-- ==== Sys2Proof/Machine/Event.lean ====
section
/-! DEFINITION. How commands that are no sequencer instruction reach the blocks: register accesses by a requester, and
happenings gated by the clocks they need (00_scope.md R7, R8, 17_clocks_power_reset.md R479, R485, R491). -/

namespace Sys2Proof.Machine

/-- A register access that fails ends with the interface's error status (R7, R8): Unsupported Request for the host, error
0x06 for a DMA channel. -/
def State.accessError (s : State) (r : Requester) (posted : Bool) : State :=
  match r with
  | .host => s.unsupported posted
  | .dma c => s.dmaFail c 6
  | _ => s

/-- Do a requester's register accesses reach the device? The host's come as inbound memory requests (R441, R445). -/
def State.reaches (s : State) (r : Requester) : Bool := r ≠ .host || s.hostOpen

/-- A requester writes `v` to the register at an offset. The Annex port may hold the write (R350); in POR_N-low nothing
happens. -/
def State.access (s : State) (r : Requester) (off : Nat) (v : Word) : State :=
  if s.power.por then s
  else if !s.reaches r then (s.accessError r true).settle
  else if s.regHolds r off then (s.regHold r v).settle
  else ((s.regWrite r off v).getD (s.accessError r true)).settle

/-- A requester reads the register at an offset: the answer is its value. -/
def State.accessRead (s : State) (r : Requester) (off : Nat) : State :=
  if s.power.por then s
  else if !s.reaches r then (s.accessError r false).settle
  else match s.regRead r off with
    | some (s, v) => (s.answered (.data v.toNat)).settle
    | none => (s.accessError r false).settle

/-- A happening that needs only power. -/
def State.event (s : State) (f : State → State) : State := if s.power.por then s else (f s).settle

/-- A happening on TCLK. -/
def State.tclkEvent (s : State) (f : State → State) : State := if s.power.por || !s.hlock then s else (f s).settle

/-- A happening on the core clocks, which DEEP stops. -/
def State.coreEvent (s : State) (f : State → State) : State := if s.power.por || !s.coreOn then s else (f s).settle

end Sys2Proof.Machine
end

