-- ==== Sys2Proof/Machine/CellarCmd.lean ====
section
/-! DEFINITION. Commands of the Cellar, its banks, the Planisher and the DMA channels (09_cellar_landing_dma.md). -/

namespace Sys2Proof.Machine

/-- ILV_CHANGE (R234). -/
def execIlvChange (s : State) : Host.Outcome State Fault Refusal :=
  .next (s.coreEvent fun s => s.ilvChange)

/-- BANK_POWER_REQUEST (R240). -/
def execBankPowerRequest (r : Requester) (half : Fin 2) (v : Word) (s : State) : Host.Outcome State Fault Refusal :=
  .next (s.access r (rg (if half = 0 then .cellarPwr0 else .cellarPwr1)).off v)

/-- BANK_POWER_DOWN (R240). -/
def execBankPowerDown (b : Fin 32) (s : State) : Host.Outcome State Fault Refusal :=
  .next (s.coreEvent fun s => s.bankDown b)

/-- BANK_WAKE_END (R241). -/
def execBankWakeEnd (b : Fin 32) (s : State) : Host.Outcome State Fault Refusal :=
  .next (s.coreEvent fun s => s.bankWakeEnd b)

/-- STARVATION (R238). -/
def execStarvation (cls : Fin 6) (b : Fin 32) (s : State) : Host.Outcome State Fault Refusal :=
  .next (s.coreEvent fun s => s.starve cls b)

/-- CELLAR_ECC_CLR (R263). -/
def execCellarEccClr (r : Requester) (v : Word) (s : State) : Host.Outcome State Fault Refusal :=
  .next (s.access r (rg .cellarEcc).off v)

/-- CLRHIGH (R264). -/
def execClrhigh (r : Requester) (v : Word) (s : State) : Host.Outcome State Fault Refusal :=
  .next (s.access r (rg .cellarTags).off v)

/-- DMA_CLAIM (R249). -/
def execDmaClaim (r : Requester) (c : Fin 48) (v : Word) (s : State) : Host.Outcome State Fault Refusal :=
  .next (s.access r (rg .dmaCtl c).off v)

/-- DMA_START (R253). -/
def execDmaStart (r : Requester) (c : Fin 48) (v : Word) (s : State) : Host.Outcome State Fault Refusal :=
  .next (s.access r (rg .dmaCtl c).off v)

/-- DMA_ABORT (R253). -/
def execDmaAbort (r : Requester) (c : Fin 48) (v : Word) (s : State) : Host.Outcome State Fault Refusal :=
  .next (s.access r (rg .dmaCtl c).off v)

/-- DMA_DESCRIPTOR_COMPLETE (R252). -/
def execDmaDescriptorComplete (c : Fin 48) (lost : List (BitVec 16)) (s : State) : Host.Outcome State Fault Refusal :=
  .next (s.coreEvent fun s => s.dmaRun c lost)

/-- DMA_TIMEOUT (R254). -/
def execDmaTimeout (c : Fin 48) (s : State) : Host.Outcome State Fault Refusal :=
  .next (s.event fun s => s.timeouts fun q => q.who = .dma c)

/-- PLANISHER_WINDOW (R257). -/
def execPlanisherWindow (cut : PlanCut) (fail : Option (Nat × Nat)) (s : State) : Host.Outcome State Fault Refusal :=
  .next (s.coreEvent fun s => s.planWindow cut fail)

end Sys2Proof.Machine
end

- - -

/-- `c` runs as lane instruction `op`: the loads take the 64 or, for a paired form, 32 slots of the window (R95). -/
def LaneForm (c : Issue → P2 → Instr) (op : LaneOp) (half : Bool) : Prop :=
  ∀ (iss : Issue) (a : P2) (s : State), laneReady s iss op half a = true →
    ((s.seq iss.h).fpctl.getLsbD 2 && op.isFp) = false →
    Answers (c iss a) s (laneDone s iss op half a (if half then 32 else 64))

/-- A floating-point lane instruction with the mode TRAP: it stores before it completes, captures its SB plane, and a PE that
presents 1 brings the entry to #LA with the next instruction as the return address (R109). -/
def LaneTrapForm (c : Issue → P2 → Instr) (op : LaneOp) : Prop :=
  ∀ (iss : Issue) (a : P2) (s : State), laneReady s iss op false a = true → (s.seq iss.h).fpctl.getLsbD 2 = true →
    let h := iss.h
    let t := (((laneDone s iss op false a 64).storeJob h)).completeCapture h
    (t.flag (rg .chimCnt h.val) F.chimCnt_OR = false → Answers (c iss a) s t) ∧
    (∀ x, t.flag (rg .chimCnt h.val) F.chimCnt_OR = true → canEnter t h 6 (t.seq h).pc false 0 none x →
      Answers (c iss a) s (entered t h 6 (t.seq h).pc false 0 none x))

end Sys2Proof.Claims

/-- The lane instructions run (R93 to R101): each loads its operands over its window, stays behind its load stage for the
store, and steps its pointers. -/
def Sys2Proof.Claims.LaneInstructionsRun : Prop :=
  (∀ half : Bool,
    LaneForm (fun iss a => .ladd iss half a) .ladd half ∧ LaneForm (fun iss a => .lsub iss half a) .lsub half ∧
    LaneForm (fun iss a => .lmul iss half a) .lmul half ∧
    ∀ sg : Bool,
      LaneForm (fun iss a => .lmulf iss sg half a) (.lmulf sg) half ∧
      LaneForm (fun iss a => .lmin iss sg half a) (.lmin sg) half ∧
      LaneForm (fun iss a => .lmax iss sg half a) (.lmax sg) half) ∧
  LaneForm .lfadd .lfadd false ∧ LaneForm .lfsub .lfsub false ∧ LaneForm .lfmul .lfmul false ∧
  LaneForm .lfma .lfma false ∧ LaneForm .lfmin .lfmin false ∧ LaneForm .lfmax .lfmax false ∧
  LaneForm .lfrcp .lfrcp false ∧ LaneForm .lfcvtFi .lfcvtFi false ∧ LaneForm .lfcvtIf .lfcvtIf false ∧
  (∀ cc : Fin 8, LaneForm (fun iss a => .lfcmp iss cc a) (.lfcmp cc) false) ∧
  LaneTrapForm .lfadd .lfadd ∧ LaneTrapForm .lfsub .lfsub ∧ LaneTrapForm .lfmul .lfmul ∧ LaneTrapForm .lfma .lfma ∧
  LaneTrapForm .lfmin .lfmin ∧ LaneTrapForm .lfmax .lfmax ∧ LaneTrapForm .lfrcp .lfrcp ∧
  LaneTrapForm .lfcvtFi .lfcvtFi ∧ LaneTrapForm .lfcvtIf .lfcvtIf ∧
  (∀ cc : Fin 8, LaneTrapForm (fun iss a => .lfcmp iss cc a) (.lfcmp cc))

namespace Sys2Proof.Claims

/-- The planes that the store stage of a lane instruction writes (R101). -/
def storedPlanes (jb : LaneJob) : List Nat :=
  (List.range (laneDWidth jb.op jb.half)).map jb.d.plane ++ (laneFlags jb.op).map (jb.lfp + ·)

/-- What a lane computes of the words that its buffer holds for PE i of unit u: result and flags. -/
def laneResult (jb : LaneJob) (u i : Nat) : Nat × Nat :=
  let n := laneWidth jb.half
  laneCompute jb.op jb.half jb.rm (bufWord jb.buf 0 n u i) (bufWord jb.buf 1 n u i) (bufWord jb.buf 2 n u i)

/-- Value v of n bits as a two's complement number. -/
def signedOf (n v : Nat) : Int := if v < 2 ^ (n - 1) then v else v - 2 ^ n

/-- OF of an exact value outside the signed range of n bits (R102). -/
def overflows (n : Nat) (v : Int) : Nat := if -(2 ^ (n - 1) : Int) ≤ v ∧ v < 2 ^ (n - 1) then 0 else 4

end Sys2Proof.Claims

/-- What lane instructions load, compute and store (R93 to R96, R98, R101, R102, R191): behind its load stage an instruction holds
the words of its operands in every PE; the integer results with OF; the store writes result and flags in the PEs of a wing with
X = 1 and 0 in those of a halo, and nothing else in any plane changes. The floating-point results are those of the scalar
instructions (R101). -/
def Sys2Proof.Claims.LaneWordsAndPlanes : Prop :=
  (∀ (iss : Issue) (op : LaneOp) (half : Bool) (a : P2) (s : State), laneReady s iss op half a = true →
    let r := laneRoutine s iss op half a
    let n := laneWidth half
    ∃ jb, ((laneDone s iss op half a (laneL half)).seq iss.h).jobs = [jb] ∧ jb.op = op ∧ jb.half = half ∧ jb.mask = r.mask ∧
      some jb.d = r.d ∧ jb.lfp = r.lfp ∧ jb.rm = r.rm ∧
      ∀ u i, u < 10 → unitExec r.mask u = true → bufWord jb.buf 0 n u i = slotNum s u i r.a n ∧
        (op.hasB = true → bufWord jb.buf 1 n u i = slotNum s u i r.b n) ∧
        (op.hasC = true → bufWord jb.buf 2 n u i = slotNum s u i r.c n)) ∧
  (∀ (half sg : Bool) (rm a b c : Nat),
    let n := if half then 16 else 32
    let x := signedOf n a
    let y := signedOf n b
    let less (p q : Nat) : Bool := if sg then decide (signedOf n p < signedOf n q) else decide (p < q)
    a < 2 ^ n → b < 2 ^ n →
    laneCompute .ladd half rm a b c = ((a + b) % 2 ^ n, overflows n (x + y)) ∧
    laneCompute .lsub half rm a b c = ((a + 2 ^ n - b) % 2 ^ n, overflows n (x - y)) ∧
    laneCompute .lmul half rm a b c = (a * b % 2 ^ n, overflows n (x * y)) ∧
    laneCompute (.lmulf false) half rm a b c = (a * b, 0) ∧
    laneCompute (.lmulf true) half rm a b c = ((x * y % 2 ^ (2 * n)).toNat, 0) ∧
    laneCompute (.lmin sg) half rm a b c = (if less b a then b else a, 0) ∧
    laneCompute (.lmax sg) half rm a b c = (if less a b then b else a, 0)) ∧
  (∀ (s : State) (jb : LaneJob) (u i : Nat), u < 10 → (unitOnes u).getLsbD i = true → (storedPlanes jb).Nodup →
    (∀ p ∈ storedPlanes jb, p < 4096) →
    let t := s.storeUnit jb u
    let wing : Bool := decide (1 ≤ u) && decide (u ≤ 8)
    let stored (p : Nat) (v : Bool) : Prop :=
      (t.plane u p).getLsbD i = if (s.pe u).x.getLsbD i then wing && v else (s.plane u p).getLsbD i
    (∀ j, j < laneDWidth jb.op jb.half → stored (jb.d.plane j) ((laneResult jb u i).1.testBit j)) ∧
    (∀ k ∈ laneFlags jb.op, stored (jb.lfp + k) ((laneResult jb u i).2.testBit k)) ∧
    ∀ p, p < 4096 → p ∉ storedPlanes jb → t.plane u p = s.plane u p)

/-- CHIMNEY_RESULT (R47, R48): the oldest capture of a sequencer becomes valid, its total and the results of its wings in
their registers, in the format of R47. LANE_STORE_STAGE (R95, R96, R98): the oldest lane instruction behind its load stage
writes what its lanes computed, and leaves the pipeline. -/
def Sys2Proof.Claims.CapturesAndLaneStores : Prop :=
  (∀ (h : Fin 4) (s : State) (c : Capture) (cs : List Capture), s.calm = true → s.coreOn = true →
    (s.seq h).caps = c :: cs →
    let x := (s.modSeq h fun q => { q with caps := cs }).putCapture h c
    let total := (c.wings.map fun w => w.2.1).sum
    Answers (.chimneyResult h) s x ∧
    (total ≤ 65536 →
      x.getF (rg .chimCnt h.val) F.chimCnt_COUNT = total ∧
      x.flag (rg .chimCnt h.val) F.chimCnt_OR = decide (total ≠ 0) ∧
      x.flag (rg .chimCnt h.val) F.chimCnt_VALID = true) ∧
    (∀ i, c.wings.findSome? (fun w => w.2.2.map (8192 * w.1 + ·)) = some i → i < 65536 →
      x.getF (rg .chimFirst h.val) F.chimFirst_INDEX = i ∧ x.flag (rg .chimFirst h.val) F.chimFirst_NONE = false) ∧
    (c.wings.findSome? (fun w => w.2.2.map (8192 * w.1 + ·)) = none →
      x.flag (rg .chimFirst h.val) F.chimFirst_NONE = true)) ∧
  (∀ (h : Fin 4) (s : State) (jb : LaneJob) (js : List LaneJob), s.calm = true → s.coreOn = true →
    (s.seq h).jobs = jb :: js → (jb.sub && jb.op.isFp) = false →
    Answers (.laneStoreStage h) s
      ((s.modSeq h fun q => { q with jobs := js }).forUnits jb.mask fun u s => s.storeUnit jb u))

- - -

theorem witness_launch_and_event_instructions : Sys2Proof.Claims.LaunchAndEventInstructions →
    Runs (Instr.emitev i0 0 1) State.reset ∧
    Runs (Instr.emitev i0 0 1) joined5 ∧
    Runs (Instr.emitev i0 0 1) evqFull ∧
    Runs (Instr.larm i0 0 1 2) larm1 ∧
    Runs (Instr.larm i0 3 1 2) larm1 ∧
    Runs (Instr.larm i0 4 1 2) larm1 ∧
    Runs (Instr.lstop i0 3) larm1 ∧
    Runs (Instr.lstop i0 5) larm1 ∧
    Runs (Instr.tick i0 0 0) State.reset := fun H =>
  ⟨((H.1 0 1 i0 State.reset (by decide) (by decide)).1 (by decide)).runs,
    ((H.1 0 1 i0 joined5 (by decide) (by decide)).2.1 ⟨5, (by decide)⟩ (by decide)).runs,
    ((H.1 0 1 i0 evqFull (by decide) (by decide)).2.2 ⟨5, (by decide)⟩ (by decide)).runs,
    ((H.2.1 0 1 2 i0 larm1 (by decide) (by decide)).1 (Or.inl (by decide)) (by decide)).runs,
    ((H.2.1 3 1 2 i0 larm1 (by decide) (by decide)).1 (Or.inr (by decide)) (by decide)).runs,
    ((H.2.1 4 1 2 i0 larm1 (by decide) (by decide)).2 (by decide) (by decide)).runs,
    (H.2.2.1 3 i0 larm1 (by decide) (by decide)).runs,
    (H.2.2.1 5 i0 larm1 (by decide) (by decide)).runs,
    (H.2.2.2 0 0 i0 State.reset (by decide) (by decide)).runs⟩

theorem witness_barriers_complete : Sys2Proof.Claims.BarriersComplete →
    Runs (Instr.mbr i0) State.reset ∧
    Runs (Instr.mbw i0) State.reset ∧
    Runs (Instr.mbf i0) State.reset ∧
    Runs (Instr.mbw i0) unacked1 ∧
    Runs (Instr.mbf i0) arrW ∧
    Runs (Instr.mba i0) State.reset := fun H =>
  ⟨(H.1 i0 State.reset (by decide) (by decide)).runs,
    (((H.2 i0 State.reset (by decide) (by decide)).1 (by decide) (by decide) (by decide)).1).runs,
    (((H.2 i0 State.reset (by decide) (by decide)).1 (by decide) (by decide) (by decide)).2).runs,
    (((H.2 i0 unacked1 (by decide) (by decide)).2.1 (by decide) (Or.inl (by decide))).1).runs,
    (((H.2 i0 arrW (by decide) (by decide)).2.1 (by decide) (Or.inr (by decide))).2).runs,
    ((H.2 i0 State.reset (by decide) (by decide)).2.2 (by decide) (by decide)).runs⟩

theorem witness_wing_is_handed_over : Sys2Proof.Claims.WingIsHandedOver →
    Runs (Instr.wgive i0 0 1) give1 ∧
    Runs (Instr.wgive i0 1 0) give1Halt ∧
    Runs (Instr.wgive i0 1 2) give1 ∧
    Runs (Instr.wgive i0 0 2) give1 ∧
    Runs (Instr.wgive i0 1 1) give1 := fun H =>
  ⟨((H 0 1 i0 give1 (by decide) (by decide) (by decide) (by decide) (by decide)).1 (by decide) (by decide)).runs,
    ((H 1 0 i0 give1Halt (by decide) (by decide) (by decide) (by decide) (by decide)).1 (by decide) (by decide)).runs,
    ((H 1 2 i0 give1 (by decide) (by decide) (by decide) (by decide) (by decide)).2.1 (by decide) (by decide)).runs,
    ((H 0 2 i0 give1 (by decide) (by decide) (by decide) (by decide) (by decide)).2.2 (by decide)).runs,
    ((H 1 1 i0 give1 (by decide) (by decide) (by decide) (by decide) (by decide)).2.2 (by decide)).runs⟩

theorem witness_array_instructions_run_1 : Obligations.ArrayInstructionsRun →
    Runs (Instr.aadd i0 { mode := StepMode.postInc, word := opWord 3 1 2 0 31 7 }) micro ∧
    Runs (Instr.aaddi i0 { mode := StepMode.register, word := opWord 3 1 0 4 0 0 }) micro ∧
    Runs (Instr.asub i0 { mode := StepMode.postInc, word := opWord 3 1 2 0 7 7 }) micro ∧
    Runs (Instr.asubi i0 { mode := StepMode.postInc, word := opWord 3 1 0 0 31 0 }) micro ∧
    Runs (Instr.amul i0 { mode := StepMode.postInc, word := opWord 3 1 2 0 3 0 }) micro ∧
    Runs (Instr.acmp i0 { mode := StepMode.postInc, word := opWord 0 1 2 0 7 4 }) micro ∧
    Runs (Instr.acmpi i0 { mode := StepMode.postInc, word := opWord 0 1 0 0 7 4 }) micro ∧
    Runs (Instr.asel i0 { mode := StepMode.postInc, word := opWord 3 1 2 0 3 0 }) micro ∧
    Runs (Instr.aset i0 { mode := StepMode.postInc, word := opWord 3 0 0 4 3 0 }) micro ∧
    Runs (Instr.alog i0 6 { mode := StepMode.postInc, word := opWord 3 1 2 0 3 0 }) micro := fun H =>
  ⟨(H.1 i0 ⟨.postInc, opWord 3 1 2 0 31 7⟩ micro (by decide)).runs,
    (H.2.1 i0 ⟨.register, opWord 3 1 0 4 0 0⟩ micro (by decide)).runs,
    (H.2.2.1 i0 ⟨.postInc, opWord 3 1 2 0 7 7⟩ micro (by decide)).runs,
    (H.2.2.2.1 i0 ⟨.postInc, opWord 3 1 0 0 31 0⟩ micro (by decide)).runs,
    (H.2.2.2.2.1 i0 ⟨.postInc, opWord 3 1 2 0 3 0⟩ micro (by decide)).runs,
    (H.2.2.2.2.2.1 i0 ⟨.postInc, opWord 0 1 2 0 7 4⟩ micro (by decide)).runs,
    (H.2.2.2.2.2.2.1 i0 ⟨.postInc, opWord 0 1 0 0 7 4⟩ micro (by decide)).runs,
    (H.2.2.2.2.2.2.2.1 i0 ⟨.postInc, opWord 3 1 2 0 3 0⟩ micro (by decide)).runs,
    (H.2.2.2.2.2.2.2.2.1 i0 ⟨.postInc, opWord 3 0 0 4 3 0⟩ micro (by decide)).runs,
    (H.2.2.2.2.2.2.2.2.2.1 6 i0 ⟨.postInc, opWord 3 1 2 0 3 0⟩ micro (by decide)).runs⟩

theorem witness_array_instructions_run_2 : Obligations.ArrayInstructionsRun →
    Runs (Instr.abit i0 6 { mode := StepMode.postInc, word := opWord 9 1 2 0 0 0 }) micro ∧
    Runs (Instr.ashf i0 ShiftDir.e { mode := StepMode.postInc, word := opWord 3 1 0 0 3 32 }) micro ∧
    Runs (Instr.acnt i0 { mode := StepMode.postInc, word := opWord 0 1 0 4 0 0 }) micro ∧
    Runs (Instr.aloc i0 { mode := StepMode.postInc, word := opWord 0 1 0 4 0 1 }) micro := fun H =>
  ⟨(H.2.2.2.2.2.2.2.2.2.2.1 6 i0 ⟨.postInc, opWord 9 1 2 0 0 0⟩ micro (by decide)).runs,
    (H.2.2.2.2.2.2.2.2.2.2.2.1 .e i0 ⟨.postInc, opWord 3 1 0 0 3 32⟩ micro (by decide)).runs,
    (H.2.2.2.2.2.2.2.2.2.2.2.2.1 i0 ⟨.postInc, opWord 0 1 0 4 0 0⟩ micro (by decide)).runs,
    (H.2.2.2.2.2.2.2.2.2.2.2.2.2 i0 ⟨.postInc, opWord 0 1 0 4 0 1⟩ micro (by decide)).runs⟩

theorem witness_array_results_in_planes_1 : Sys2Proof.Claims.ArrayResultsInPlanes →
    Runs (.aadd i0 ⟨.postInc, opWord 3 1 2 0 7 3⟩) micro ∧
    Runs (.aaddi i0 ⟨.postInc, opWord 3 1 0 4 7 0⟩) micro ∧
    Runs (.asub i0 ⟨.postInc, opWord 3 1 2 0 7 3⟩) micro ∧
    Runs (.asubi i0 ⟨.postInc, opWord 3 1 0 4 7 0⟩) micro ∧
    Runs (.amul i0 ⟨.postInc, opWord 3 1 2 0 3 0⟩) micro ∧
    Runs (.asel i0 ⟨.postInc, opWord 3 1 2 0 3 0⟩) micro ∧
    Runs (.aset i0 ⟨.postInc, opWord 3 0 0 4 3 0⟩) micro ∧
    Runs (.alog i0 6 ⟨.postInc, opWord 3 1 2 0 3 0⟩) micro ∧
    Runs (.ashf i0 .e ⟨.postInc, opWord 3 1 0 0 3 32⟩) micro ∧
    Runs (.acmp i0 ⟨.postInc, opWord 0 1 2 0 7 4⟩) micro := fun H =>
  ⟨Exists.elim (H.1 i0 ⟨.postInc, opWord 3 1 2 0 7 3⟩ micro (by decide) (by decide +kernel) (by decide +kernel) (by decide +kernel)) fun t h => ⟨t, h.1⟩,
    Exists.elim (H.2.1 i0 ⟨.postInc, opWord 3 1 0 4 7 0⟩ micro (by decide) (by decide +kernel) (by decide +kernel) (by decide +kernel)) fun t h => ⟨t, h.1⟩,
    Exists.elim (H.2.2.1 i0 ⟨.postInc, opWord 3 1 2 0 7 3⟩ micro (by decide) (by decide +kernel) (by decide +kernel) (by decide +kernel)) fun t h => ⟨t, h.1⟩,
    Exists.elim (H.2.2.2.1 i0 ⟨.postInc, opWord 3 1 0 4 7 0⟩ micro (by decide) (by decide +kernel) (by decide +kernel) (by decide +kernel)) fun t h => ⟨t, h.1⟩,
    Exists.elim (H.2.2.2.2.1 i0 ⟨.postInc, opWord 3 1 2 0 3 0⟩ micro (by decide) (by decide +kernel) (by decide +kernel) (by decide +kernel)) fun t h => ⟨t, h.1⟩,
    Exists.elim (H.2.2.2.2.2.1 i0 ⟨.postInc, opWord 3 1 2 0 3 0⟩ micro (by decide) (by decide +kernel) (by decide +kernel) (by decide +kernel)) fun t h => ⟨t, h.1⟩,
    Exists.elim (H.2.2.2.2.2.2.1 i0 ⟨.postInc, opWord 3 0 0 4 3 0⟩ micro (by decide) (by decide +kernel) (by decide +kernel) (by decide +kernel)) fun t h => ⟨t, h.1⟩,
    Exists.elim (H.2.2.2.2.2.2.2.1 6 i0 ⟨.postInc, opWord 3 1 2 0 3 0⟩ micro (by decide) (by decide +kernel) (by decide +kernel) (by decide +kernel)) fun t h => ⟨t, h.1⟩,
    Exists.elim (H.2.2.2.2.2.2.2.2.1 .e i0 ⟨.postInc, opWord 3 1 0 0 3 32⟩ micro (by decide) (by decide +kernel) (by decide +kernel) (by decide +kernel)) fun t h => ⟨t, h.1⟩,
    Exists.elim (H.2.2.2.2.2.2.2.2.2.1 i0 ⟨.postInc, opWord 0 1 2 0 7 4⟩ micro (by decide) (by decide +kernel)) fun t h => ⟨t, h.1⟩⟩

- - -

* Problem to solve *
Everything in the material above from the line that has "def Sys2Proof.Claims.CapturesAndLaneStores : Prop" through the line that has "let total := (c.wings.map" must be duplicated exactly, with no other lines given.

* Exercise response *
def Sys2Proof.Claims.CapturesAndLaneStores : Prop :=
  (∀ (h : Fin 4) (s : State) (c : Capture) (cs : List Capture), s.calm = true → s.coreOn = true →
    (s.seq h).caps = c :: cs →
    let x := (s.modSeq h fun q => { q with caps := cs }).putCapture h c
    let total := (c.wings.map fun w => w.2.1).sum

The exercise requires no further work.